Milano e Torino, invece, secondo i bene informati finiranno al fotofinish. Il che ha dell’incredibile. Da un lato, l’uomo scelto da Renzi in persona, Beppe Sala, dopo Expo avrebbe dovuto approdare a Palazzo Marino tra due ali di folla adoranti. E invece, al primo turno è riuscito a sopravanzare lo sfidante Stefano Parisi di soli 5 mila voti ed ora appare come il ciclista involatosi in fuga troppo presto che si fa battere sulla linea del traguardo. Dall’altro, c’è Piero Fassino, uno che ha avuto ruoli di vertice, politico di lungo corso, sostenuto e baciato in fronte dall’establishment piemontese, ma che di fronte al viso fresco e impertinente di Chiara Appendino (M5S) improvvisamente ha assunto le sembianze del dinosauro da avviare al museo.
Ora, è chiaro che la madre di tutte le sconfitte sarebbe Milano. Ma anche solo perdere Torino (oltre Roma, e Napoli dove il Pd nemmeno ha superato il primo turno) non decreterebbe un gran stato di salute.
Renzi ha capito la malparata e, dopo aver fatto campagna elettorale, all’improvviso se ne è ritratto liquidando i ballottaggi come “voto locale”. E in questi ultimi giorni ha cercato di alzare il morale degli elettori dando in pasto il provvedimento contro i furbetti del cartellino e festeggiando l’abolizione dell’Imu. Giochetti riusciti una volta (gli 80 euro), ora pare non incantino più nessuno. Il verdetto lo conosceremo tra poche ore.

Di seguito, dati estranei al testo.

/-! setClaim -/

@[simp] theorem setClaim_params (c : Claim) (b : Bool) : (s.setClaim c b).params = s.params := by unfold State.setClaim; repeat (first | rfl | simp only [setPresentFOpnd_params] | split)
@[simp] theorem setClaim_x (c : Claim) (b : Bool) : (s.setClaim c b).x = s.x := by unfold State.setClaim; repeat (first | rfl | simp only [setPresentFOpnd_x] | split)
@[simp] theorem setClaim_fpc (c : Claim) (b : Bool) : (s.setClaim c b).fpc = s.fpc := by unfold State.setClaim; repeat (first | rfl | simp only [setPresentFOpnd_fpc] | split)
@[simp] theorem setClaim_fnpc (c : Claim) (b : Bool) : (s.setClaim c b).fnpc = s.fnpc := by unfold State.setClaim; repeat (first | rfl | simp only [setPresentFOpnd_fnpc] | split)
@[simp] theorem setClaim_hi (c : Claim) (b : Bool) : (s.setClaim c b).hi = s.hi := by unfold State.setClaim; repeat (first | rfl | simp only [setPresentFOpnd_hi] | split)
@[simp] theorem setClaim_lo (c : Claim) (b : Bool) : (s.setClaim c b).lo = s.lo := by unfold State.setClaim; repeat (first | rfl | simp only [setPresentFOpnd_lo] | split)
@[simp] theorem setClaim_hiPresent (c : Claim) (b : Bool) : (s.setClaim c b).hiPresent = s.hiPresent := by unfold State.setClaim; repeat (first | rfl | simp only [setPresentFOpnd_hiPresent] | split)
@[simp] theorem setClaim_loPresent (c : Claim) (b : Bool) : (s.setClaim c b).loPresent = s.loPresent := by unfold State.setClaim; repeat (first | rfl | simp only [setPresentFOpnd_loPresent] | split)
@[simp] theorem setClaim_bdFlag (c : Claim) (b : Bool) : (s.setClaim c b).bdFlag = s.bdFlag := by unfold State.setClaim; repeat (first | rfl | simp only [setPresentFOpnd_bdFlag] | split)
@[simp] theorem setClaim_f (c : Claim) (b : Bool) : (s.setClaim c b).f = s.f := by unfold State.setClaim; repeat (first | rfl | simp only [setPresentFOpnd_f] | split)
@[simp] theorem setClaim_fpCond (c : Claim) (b : Bool) : (s.setClaim c b).fpCond = s.fpCond := by unfold State.setClaim; repeat (first | rfl | simp only [setPresentFOpnd_fpCond] | split)
@[simp] theorem setClaim_c0 (c : Claim) (b : Bool) : (s.setClaim c b).c0 = s.c0 := by unfold State.setClaim; repeat (first | rfl | simp only [setPresentFOpnd_c0] | split)
@[simp] theorem setClaim_pipe (c : Claim) (b : Bool) : (s.setClaim c b).pipe = s.pipe := by unfold State.setClaim; repeat (first | rfl | simp only [setPresentFOpnd_pipe] | split)
@[simp] theorem setClaim_poolFree (c : Claim) (b : Bool) : (s.setClaim c b).poolFree = s.poolFree := by unfold State.setClaim; repeat (first | rfl | simp only [setPresentFOpnd_poolFree] | split)
@[simp] theorem setClaim_bypEX (c : Claim) (b : Bool) : (s.setClaim c b).bypEX = s.bypEX := by unfold State.setClaim; repeat (first | rfl | simp only [setPresentFOpnd_bypEX] | split)
@[simp] theorem setClaim_bypMEM (c : Claim) (b : Bool) : (s.setClaim c b).bypMEM = s.bypMEM := by unfold State.setClaim; repeat (first | rfl | simp only [setPresentFOpnd_bypMEM] | split)
@[simp] theorem setClaim_mdu (c : Claim) (b : Bool) : (s.setClaim c b).mdu = s.mdu := by unfold State.setClaim; repeat (first | rfl | simp only [setPresentFOpnd_mdu] | split)
@[simp] theorem setClaim_busy (c : Claim) (b : Bool) : (s.setClaim c b).busy = s.busy := by unfold State.setClaim; repeat (first | rfl | simp only [setPresentFOpnd_busy] | split)
@[simp] theorem setClaim_idStall (c : Claim) (b : Bool) : (s.setClaim c b).idStall = s.idStall := by unfold State.setClaim; repeat (first | rfl | simp only [setPresentFOpnd_idStall] | split)
@[simp] theorem setClaim_busDone (c : Claim) (b : Bool) : (s.setClaim c b).busDone = s.busDone := by unfold State.setClaim; repeat (first | rfl | simp only [setPresentFOpnd_busDone] | split)
@[simp] theorem setClaim_nextTag (c : Claim) (b : Bool) : (s.setClaim c b).nextTag = s.nextTag := by unfold State.setClaim; repeat (first | rfl | simp only [setPresentFOpnd_nextTag] | split)
@[simp] theorem setClaim_cycle (c : Claim) (b : Bool) : (s.setClaim c b).cycle = s.cycle := by unfold State.setClaim; repeat (first | rfl | simp only [setPresentFOpnd_cycle] | split)
@[simp] theorem setClaim_excFound (c : Claim) (b : Bool) : (s.setClaim c b).excFound = s.excFound := by unfold State.setClaim; repeat (first | rfl | simp only [setPresentFOpnd_excFound] | split)
@[simp] theorem setClaim_inj (c : Claim) (b : Bool) : (s.setClaim c b).inj = s.inj := by unfold State.setClaim; repeat (first | rfl | simp only [setPresentFOpnd_inj] | split)
@[simp] theorem setClaim_mem (c : Claim) (b : Bool) : (s.setClaim c b).mem = s.mem := by unfold State.setClaim; repeat (first | rfl | simp only [setPresentFOpnd_mem] | split)
@[simp] theorem setClaim_script (c : Claim) (b : Bool) : (s.setClaim c b).script = s.script := by unfold State.setClaim; repeat (first | rfl | simp only [setPresentFOpnd_script] | split)
@[simp] theorem setClaim_pending (c : Claim) (b : Bool) : (s.setClaim c b).pending = s.pending := by unfold State.setClaim; repeat (first | rfl | simp only [setPresentFOpnd_pending] | split)
@[simp] theorem setClaim_mode (c : Claim) (b : Bool) : (s.setClaim c b).mode = s.mode := by unfold State.setClaim; repeat (first | rfl | simp only [setPresentFOpnd_mode] | split)
@[simp] theorem setClaim_calls (c : Claim) (b : Bool) : (s.setClaim c b).calls = s.calls := by unfold State.setClaim; repeat (first | rfl | simp only [setPresentFOpnd_calls] | split)
@[simp] theorem setClaim_outcome (c : Claim) (b : Bool) : (s.setClaim c b).outcome = s.outcome := by unfold State.setClaim; repeat (first | rfl | simp only [setPresentFOpnd_outcome] | split)
@[simp] theorem setClaim_earlier (c : Claim) (b : Bool) : (s.setClaim c b).earlier = s.earlier := by unfold State.setClaim; repeat (first | rfl | simp only [setPresentFOpnd_earlier] | split)
@[simp] theorem setClaim_draws (c : Claim) (b : Bool) : (s.setClaim c b).draws = s.draws := by unfold State.setClaim; repeat (first | rfl | simp only [setPresentFOpnd_draws] | split)

/-! restoreClaims -/

@[simp] theorem restoreClaims_params (cs : List Claim) : (s.restoreClaims cs).params = s.params := by
  induction cs generalizing s with
  | nil => rfl
  | cons c rest ih => exact (ih _).trans (setClaim_params s c true)
@[simp] theorem restoreClaims_x (cs : List Claim) : (s.restoreClaims cs).x = s.x := by
  induction cs generalizing s with
  | nil => rfl
  | cons c rest ih => exact (ih _).trans (setClaim_x s c true)
@[simp] theorem restoreClaims_fpc (cs : List Claim) : (s.restoreClaims cs).fpc = s.fpc := by
  induction cs generalizing s with
  | nil => rfl
  | cons c rest ih => exact (ih _).trans (setClaim_fpc s c true)
@[simp] theorem restoreClaims_fnpc (cs : List Claim) : (s.restoreClaims cs).fnpc = s.fnpc := by
  induction cs generalizing s with
  | nil => rfl
  | cons c rest ih => exact (ih _).trans (setClaim_fnpc s c true)
@[simp] theorem restoreClaims_hi (cs : List Claim) : (s.restoreClaims cs).hi = s.hi := by
  induction cs generalizing s with
  | nil => rfl
  | cons c rest ih => exact (ih _).trans (setClaim_hi s c true)
@[simp] theorem restoreClaims_lo (cs : List Claim) : (s.restoreClaims cs).lo = s.lo := by
  induction cs generalizing s with
  | nil => rfl
  | cons c rest ih => exact (ih _).trans (setClaim_lo s c true)
@[simp] theorem restoreClaims_hiPresent (cs : List Claim) : (s.restoreClaims cs).hiPresent = s.hiPresent := by
  induction cs generalizing s with
  | nil => rfl
  | cons c rest ih => exact (ih _).trans (setClaim_hiPresent s c true)
@[simp] theorem restoreClaims_loPresent (cs : List Claim) : (s.restoreClaims cs).loPresent = s.loPresent := by
  induction cs generalizing s with
  | nil => rfl
  | cons c rest ih => exact (ih _).trans (setClaim_loPresent s c true)
@[simp] theorem restoreClaims_bdFlag (cs : List Claim) : (s.restoreClaims cs).bdFlag = s.bdFlag := by
  induction cs generalizing s with
  | nil => rfl
  | cons c rest ih => exact (ih _).trans (setClaim_bdFlag s c true)
@[simp] theorem restoreClaims_f (cs : List Claim) : (s.restoreClaims cs).f = s.f := by
  induction cs generalizing s with
  | nil => rfl
  | cons c rest ih => exact (ih _).trans (setClaim_f s c true)
@[simp] theorem restoreClaims_fpCond (cs : List Claim) : (s.restoreClaims cs).fpCond = s.fpCond := by
  induction cs generalizing s with
  | nil => rfl
  | cons c rest ih => exact (ih _).trans (setClaim_fpCond s c true)
@[simp] theorem restoreClaims_c0 (cs : List Claim) : (s.restoreClaims cs).c0 = s.c0 := by
  induction cs generalizing s with
  | nil => rfl
  | cons c rest ih => exact (ih _).trans (setClaim_c0 s c true)
@[simp] theorem restoreClaims_pipe (cs : List Claim) : (s.restoreClaims cs).pipe = s.pipe := by
  induction cs generalizing s with
  | nil => rfl
  | cons c rest ih => exact (ih _).trans (setClaim_pipe s c true)
@[simp] theorem restoreClaims_poolFree (cs : List Claim) : (s.restoreClaims cs).poolFree = s.poolFree := by
  induction cs generalizing s with
  | nil => rfl
  | cons c rest ih => exact (ih _).trans (setClaim_poolFree s c true)
@[simp] theorem restoreClaims_bypEX (cs : List Claim) : (s.restoreClaims cs).bypEX = s.bypEX := by
  induction cs generalizing s with
  | nil => rfl
  | cons c rest ih => exact (ih _).trans (setClaim_bypEX s c true)
@[simp] theorem restoreClaims_bypMEM (cs : List Claim) : (s.restoreClaims cs).bypMEM = s.bypMEM := by
  induction cs generalizing s with
  | nil => rfl
  | cons c rest ih => exact (ih _).trans (setClaim_bypMEM s c true)
@[simp] theorem restoreClaims_mdu (cs : List Claim) : (s.restoreClaims cs).mdu = s.mdu := by
  induction cs generalizing s with
  | nil => rfl
  | cons c rest ih => exact (ih _).trans (setClaim_mdu s c true)
@[simp] theorem restoreClaims_busy (cs : List Claim) : (s.restoreClaims cs).busy = s.busy := by
  induction cs generalizing s with
  | nil => rfl
  | cons c rest ih => exact (ih _).trans (setClaim_busy s c true)
@[simp] theorem restoreClaims_idStall (cs : List Claim) : (s.restoreClaims cs).idStall = s.idStall := by
  induction cs generalizing s with
  | nil => rfl
  | cons c rest ih => exact (ih _).trans (setClaim_idStall s c true)
@[simp] theorem restoreClaims_busDone (cs : List Claim) : (s.restoreClaims cs).busDone = s.busDone := by
  induction cs generalizing s with
  | nil => rfl
  | cons c rest ih => exact (ih _).trans (setClaim_busDone s c true)
@[simp] theorem restoreClaims_nextTag (cs : List Claim) : (s.restoreClaims cs).nextTag = s.nextTag := by
  induction cs generalizing s with
  | nil => rfl
  | cons c rest ih => exact (ih _).trans (setClaim_nextTag s c true)
@[simp] theorem restoreClaims_cycle (cs : List Claim) : (s.restoreClaims cs).cycle = s.cycle := by
  induction cs generalizing s with
  | nil => rfl
  | cons c rest ih => exact (ih _).trans (setClaim_cycle s c true)
@[simp] theorem restoreClaims_excFound (cs : List Claim) : (s.restoreClaims cs).excFound = s.excFound := by
  induction cs generalizing s with
  | nil => rfl
  | cons c rest ih => exact (ih _).trans (setClaim_excFound s c true)
@[simp] theorem restoreClaims_inj (cs : List Claim) : (s.restoreClaims cs).inj = s.inj := by
  induction cs generalizing s with
  | nil => rfl
  | cons c rest ih => exact (ih _).trans (setClaim_inj s c true)
@[simp] theorem restoreClaims_mem (cs : List Claim) : (s.restoreClaims cs).mem = s.mem := by
  induction cs generalizing s with
  | nil => rfl
  | cons c rest ih => exact (ih _).trans (setClaim_mem s c true)
@[simp] theorem restoreClaims_script (cs : List Claim) : (s.restoreClaims cs).script = s.script := by
  induction cs generalizing s with
  | nil => rfl
  | cons c rest ih => exact (ih _).trans (setClaim_script s c true)
@[simp] theorem restoreClaims_pending (cs : List Claim) : (s.restoreClaims cs).pending = s.pending := by
  induction cs generalizing s with
  | nil => rfl
  | cons c rest ih => exact (ih _).trans (setClaim_pending s c true)
@[simp] theorem restoreClaims_mode (cs : List Claim) : (s.restoreClaims cs).mode = s.mode := by
  induction cs generalizing s with
  | nil => rfl
  | cons c rest ih => exact (ih _).trans (setClaim_mode s c true)
@[simp] theorem restoreClaims_calls (cs : List Claim) : (s.restoreClaims cs).calls = s.calls := by
  induction cs generalizing s with
  | nil => rfl
  | cons c rest ih => exact (ih _).trans (setClaim_calls s c true)
@[simp] theorem restoreClaims_outcome (cs : List Claim) : (s.restoreClaims cs).outcome = s.outcome := by
  induction cs generalizing s with
  | nil => rfl
  | cons c rest ih => exact (ih _).trans (setClaim_outcome s c true)
@[simp] theorem restoreClaims_earlier (cs : List Claim) : (s.restoreClaims cs).earlier = s.earlier := by
  induction cs generalizing s with
  | nil => rfl
  | cons c rest ih => exact (ih _).trans (setClaim_earlier s c true)
@[simp] theorem restoreClaims_draws (cs : List Claim) : (s.restoreClaims cs).draws = s.draws := by
  induction cs generalizing s with
  | nil => rfl
  | cons c rest ih => exact (ih _).trans (setClaim_draws s c true)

In questi mesi il premier ha inanellato una serie di errori tattici piuttosto sorprendenti per uno che ambisce a reincarnare Machiavelli. Il più grave, quello che potrebbe risultare esiziale, è aver assegnato al referendum di ottobre il valore di una prova inappellabile per sé e il suo governo. Un enorme errore di presunzione che ha offerto a tutti gli avversari, interni ed esterni, l’occasione di unire le forze, pure del tutto strumentalmente e congiunturalmente, per mandarlo a casa. Non stupiamoci, quindi, se molti andranno alle urne non per scegliere il sindaco ma per dire cosa pensano del presidente del Consiglio. Lui se l’è andata a cercare. Se Renzexit sarà, trovare il colpevole sarà un giochino facile facile.